-- What is required --
Set down exactly, from the records below, the line with "decode_S 0x6#9 tile" through the line with "decode_S 0x12#9 tile", and nothing else.

-- Excerpted records --
··········
theorem sub (tile : BitVec 8) (hi : Bool) (o : SOp) : Statement (.sub tile hi o) := fun h =>
  decode_S 0x1#9 tile hi o _ (formS2_ports (noFault h)) (by decide) rfl (noFault h)

theorem mul (tile : BitVec 8) (hi : Bool) (o : SOp) : Statement (.mul tile hi o) := fun h =>
  decode_S 0x2#9 tile hi o _ (formS2_ports (noFault h)) (by decide) rfl (noFault h)

theorem mulh (tile : BitVec 8) (hi : Bool) (o : SOp) : Statement (.mulh tile hi o) := fun h =>
  decode_S 0x3#9 tile hi o _ (formS2_ports (noFault h)) (by decide) rfl (noFault h)

theorem mulhn (tile : BitVec 8) (hi : Bool) (o : SOp) : Statement (.mulhn tile hi o) := fun h =>
  decode_S 0x4#9 tile hi o _ (formS2_ports (noFault h)) (by decide) rfl (noFault h)

theorem div (tile : BitVec 8) (hi : Bool) (o : SOp) : Statement (.div tile hi o) := fun h =>
  decode_S 0x5#9 tile hi o _ (formS2_ports (noFault h)) (by decide) rfl (noFault h)

theorem divn (tile : BitVec 8) (hi : Bool) (o : SOp) : Statement (.divn tile hi o) := fun h =>
  decode_S 0x6#9 tile hi o _ (formS2_ports (noFault h)) (by decide) rfl (noFault h)

theorem rem (tile : BitVec 8) (hi : Bool) (o : SOp) : Statement (.rem tile hi o) := fun h =>
  decode_S 0x7#9 tile hi o _ (formS2_ports (noFault h)) (by decide) rfl (noFault h)

theorem remn (tile : BitVec 8) (hi : Bool) (o : SOp) : Statement (.remn tile hi o) := fun h =>
  decode_S 0x8#9 tile hi o _ (formS2_ports (noFault h)) (by decide) rfl (noFault h)

theorem andOp (tile : BitVec 8) (hi : Bool) (o : SOp) : Statement (.andOp tile hi o) := fun h =>
  decode_S 0x9#9 tile hi o _ (formS2_ports (noFault h)) (by decide) rfl (noFault h)

theorem orOp (tile : BitVec 8) (hi : Bool) (o : SOp) : Statement (.orOp tile hi o) := fun h =>
  decode_S 0xa#9 tile hi o _ (formS2_ports (noFault h)) (by decide) rfl (noFault h)

theorem xorOp (tile : BitVec 8) (hi : Bool) (o : SOp) : Statement (.xorOp tile hi o) := fun h =>
  decode_S 0xb#9 tile hi o _ (formS2_ports (noFault h)) (by decide) rfl (noFault h)

theorem andn (tile : BitVec 8) (hi : Bool) (o : SOp) : Statement (.andn tile hi o) := fun h =>
  decode_S 0xc#9 tile hi o _ (formS2_ports (noFault h)) (by decide) rfl (noFault h)

theorem shl (tile : BitVec 8) (hi : Bool) (o : SOp) : Statement (.shl tile hi o) := fun h =>
  decode_S 0xd#9 tile hi o _ (formS2_ports (noFault h)) (by decide) rfl (noFault h)

theorem shr (tile : BitVec 8) (hi : Bool) (o : SOp) : Statement (.shr tile hi o) := fun h =>
  decode_S 0xe#9 tile hi o _ (formS2_ports (noFault h)) (by decide) rfl (noFault h)

theorem sar (tile : BitVec 8) (hi : Bool) (o : SOp) : Statement (.sar tile hi o) := fun h =>
  decode_S 0xf#9 tile hi o _ (formS2_ports (noFault h)) (by decide) rfl (noFault h)

theorem rol (tile : BitVec 8) (hi : Bool) (o : SOp) : Statement (.rol tile hi o) := fun h =>
  decode_S 0x10#9 tile hi o _ (formS2_ports (noFault h)) (by decide) rfl (noFault h)

theorem minOp (tile : BitVec 8) (hi : Bool) (o : SOp) : Statement (.minOp tile hi o) := fun h =>
  decode_S 0x11#9 tile hi o _ (formS2_ports (noFault h)) (by decide) rfl (noFault h)

theorem maxOp (tile : BitVec 8) (hi : Bool) (o : SOp) : Statement (.maxOp tile hi o) := fun h =>
  decode_S 0x12#9 tile hi o _ (formS2_ports (noFault h)) (by decide) rfl (noFault h)

theorem minn (tile : BitVec 8) (hi : Bool) (o : SOp) : Statement (.minn tile hi o) := fun h =>
  decode_S 0x13#9 tile hi o _ (formS2_ports (noFault h)) (by decide) rfl (noFault h)

theorem maxn (tile : BitVec 8) (hi : Bool) (o : SOp) : Statement (.maxn tile hi o) := fun h =>
  decode_S 0x14#9 tile hi o _ (formS2_ports (noFault h)) (by decide) rfl (noFault h)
··········
-- Response to the task --
  decode_S 0x6#9 tile hi o _ (formS2_ports (noFault h)) (by decide) rfl (noFault h)

theorem rem (tile : BitVec 8) (hi : Bool) (o : SOp) : Statement (.rem tile hi o) := fun h =>
  decode_S 0x7#9 tile hi o _ (formS2_ports (noFault h)) (by decide) rfl (noFault h)

theorem remn (tile : BitVec 8) (hi : Bool) (o : SOp) : Statement (.remn tile hi o) := fun h =>
  decode_S 0x8#9 tile hi o _ (formS2_ports (noFault h)) (by decide) rfl (noFault h)

theorem andOp (tile : BitVec 8) (hi : Bool) (o : SOp) : Statement (.andOp tile hi o) := fun h =>
  decode_S 0x9#9 tile hi o _ (formS2_ports (noFault h)) (by decide) rfl (noFault h)

theorem orOp (tile : BitVec 8) (hi : Bool) (o : SOp) : Statement (.orOp tile hi o) := fun h =>
  decode_S 0xa#9 tile hi o _ (formS2_ports (noFault h)) (by decide) rfl (noFault h)

theorem xorOp (tile : BitVec 8) (hi : Bool) (o : SOp) : Statement (.xorOp tile hi o) := fun h =>
  decode_S 0xb#9 tile hi o _ (formS2_ports (noFault h)) (by decide) rfl (noFault h)

theorem andn (tile : BitVec 8) (hi : Bool) (o : SOp) : Statement (.andn tile hi o) := fun h =>
  decode_S 0xc#9 tile hi o _ (formS2_ports (noFault h)) (by decide) rfl (noFault h)

theorem shl (tile : BitVec 8) (hi : Bool) (o : SOp) : Statement (.shl tile hi o) := fun h =>
  decode_S 0xd#9 tile hi o _ (formS2_ports (noFault h)) (by decide) rfl (noFault h)

theorem shr (tile : BitVec 8) (hi : Bool) (o : SOp) : Statement (.shr tile hi o) := fun h =>
  decode_S 0xe#9 tile hi o _ (formS2_ports (noFault h)) (by decide) rfl (noFault h)

theorem sar (tile : BitVec 8) (hi : Bool) (o : SOp) : Statement (.sar tile hi o) := fun h =>
  decode_S 0xf#9 tile hi o _ (formS2_ports (noFault h)) (by decide) rfl (noFault h)

theorem rol (tile : BitVec 8) (hi : Bool) (o : SOp) : Statement (.rol tile hi o) := fun h =>
  decode_S 0x10#9 tile hi o _ (formS2_ports (noFault h)) (by decide) rfl (noFault h)

theorem minOp (tile : BitVec 8) (hi : Bool) (o : SOp) : Statement (.minOp tile hi o) := fun h =>
  decode_S 0x11#9 tile hi o _ (formS2_ports (noFault h)) (by decide) rfl (noFault h)

theorem maxOp (tile : BitVec 8) (hi : Bool) (o : SOp) : Statement (.maxOp tile hi o) := fun h =>
  decode_S 0x12#9 tile hi o _ (formS2_ports (noFault h)) (by decide) rfl (noFault h)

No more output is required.